Hi, I have encountered a case shown in the following figure: this is a TCGA sample. Top one is the RNAseq data, middle one is the WXS data of the same patient tumor, the bottom one is the WXS of the matched normal. You can see there is a deletion from chr17:74732936 to chr17:74732959 according to the WXS of the patient tumor. However, there are some reads aligned by STAR to this deleted region and caused a seemingly mutation call at position: chr17:74732942.
CCCCGTACCTGCGGGGTGGCGGTCCCCGGCGGCCGTAGCGAGCCATTTGC
GTCCCTGCGGGGTGGCGGTCCCCGGCGGCCGTAGCGCGCCATTTGCACCC
CACCGCCCCCGTACCTGCGGGGTGGCGGTCCCCGGCGGCCGTAGCGCGCC
They are supposed to aligned as the following: (where '|' indicates the junction due to deletion)
CCCCGTACCTGCGGGGTGGCGGTCCCC|GGCGGCCGTAGCGAGCCATTTGC
GTCCCTGCGGGGTGGCGGTCCCC|GGCGGCCGTAGCGCGCCATTTGCACCC
CACCGCCCCCGTACCTGCGGGGTGGCGGTCCCC|GGCGGCCGTAGCGCGCC
However, they are aligned actually as: (where, 'C' is the mutation due to the misalignment, '[...]' indicates the soft-clip sequence part by STAR)
CCCCGTACCTGCGGGGTGGCGGTCCCCGGCGGCCGT[AGCGAGCCATTTGC]
GTCCCTGCGGGGTGGCGGTCCCCGGCGGCCGT[AGCGCGCCATTTGCACCC]
CACCGCCCCCGTACCTGCGGGGTGGCGGTCCCCGGCGGCCGT[AGCGCGCC]

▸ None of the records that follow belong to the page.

-- ==== Sys2Proof/Word.lean ====
section
/-! DEFINITION. The word types of the device and their plainest helpers. -/

namespace Sys2Proof

abbrev Byte := BitVec 8
abbrev Half := BitVec 16
abbrev Word32 := BitVec 32
abbrev Word := BitVec 64

/-- A chip offset (R10): 44 bits. -/
abbrev Offset := BitVec 44

end Sys2Proof
end

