-- ==== Sys2Proof/Syntax.lean ====
section
/-! DEFINITION. The commands the block takes, one constructor per row of the opcode table, and the operand types
they carry: messages, cells, packets, link-control slots, sensor frames. -/

namespace Sys2Proof

/-! ### Die-to-die messages (R26, R27) -/

/-- The GDP opcodes (R27), the reserved ones included. -/
inductive GdpOp where
  | nop | read | readResp | write | writeAck | atomic | atomicResp | counterSignal | cell | mgmt | telemetry
  | linkCtrl | reserved (code : BitVec 6)
  deriving DecidableEq, Repr

/-- A GDP message: its 16-byte header and its payload (R26). -/
structure GdpMsg where
  op : GdpOp
  prio : BitVec 2
  hint : BitVec 2
  poison : Bool
  tag : BitVec 12
  src : Byte
  dst : Byte
  status : BitVec 4
  aop : BitVec 4
  addr : Offset
  /-- bytes asked for by a READ; otherwise the payload's length -/
  len : BitVec 9
  payload : List Byte
  deriving DecidableEq, Repr

/-- The settled set that a SETTLE message carries (R36, R37). -/
structure Settle where
  proto : Half
  features : Word
  /-- the settled ordering class: false STRICT, true ADDRESS -/
  addressOrder : Bool
  maxPayload : Byte
  rate : Byte
  modules : Byte
  crc : Word32
  deriving DecidableEq, Repr

/-! ### Cells and slots (R58, R94) -/

/-- A tensor-network cell (R94): 16 header bytes and 48 payload bytes. -/
structure Cell where
  type : BitVec 4
  flags : BitVec 4
  dest : Half
  src : Half
  age : BitVec 6
  defl : BitVec 4
  stream : BitVec 14
  seq : Half
  len : BitVec 6
  offset : BitVec 42
  payload : BitVec 384
  deriving DecidableEq, Repr

/-- A link-control slot (R58). -/
structure CtrlSlot where
  ctrl : Byte
  epoch : Byte
  txSeq : Half
  ackSeq : Half
  tnready : Bool
  arg : BitVec 448
  deriving DecidableEq, Repr

/-- One lane's frame in a superframe: 16 data words and a check word (R53). -/
structure LaneFrame where
  words : List Word32
  check : Word32
  deriving DecidableEq, Repr

/-- What an engine's monitors show at one sample (R48). Powers are in 0.01 dBm, bias in 0.1 mA. -/
structure EngineSample where
  bias : List Nat
  m1 : List Int
  m2 : List Int
  m3 : List Int
  m4 : List Int
  /-- per fibre: 18 channels, then the total -/
  m5 : List (List Int)
  deriving DecidableEq, Repr

def EngineSample.zero : EngineSample :=
  { bias := List.replicate 18 0, m1 := List.replicate 18 0, m2 := List.replicate 8 0, m3 := List.replicate 144 0,
    m4 := List.replicate 8 0, m5 := List.replicate 8 (List.replicate 19 0) }

/-! ### General-network packets (R131–R134) -/

/-- A general-network packet: header, payload and trailer. -/
structure GnPacket where
  ptype : BitVec 4
  vc : BitVec 3
  poison : Bool
  hint : BitVec 2
  dest : BitVec 20
  src : BitVec 20
  tag : Half
  len : BitVec 13
  status : BitVec 4
  aop : BitVec 4
  size : Bool
  crVc : BitVec 3
  crCount : BitVec 13
  addr : Offset
  opA : Word
  opB : Word
  hcrc : Word32
  payload : List Byte
  poisonMap : Word
  dcrc : Word32
  deriving DecidableEq, Repr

Basically, STAR chose to align a read like this with one mutation + soft-clip, instead of split the reads to find a better alignment. In this case, STAR should find a new junction within this SRSF2 exon that actually is a deletion according to the exome-seq data. Is there a way to avoid such misalignment using STAR? The idea behavior should be that STAR should call this as a new junction that is actually due to deletion within this exon.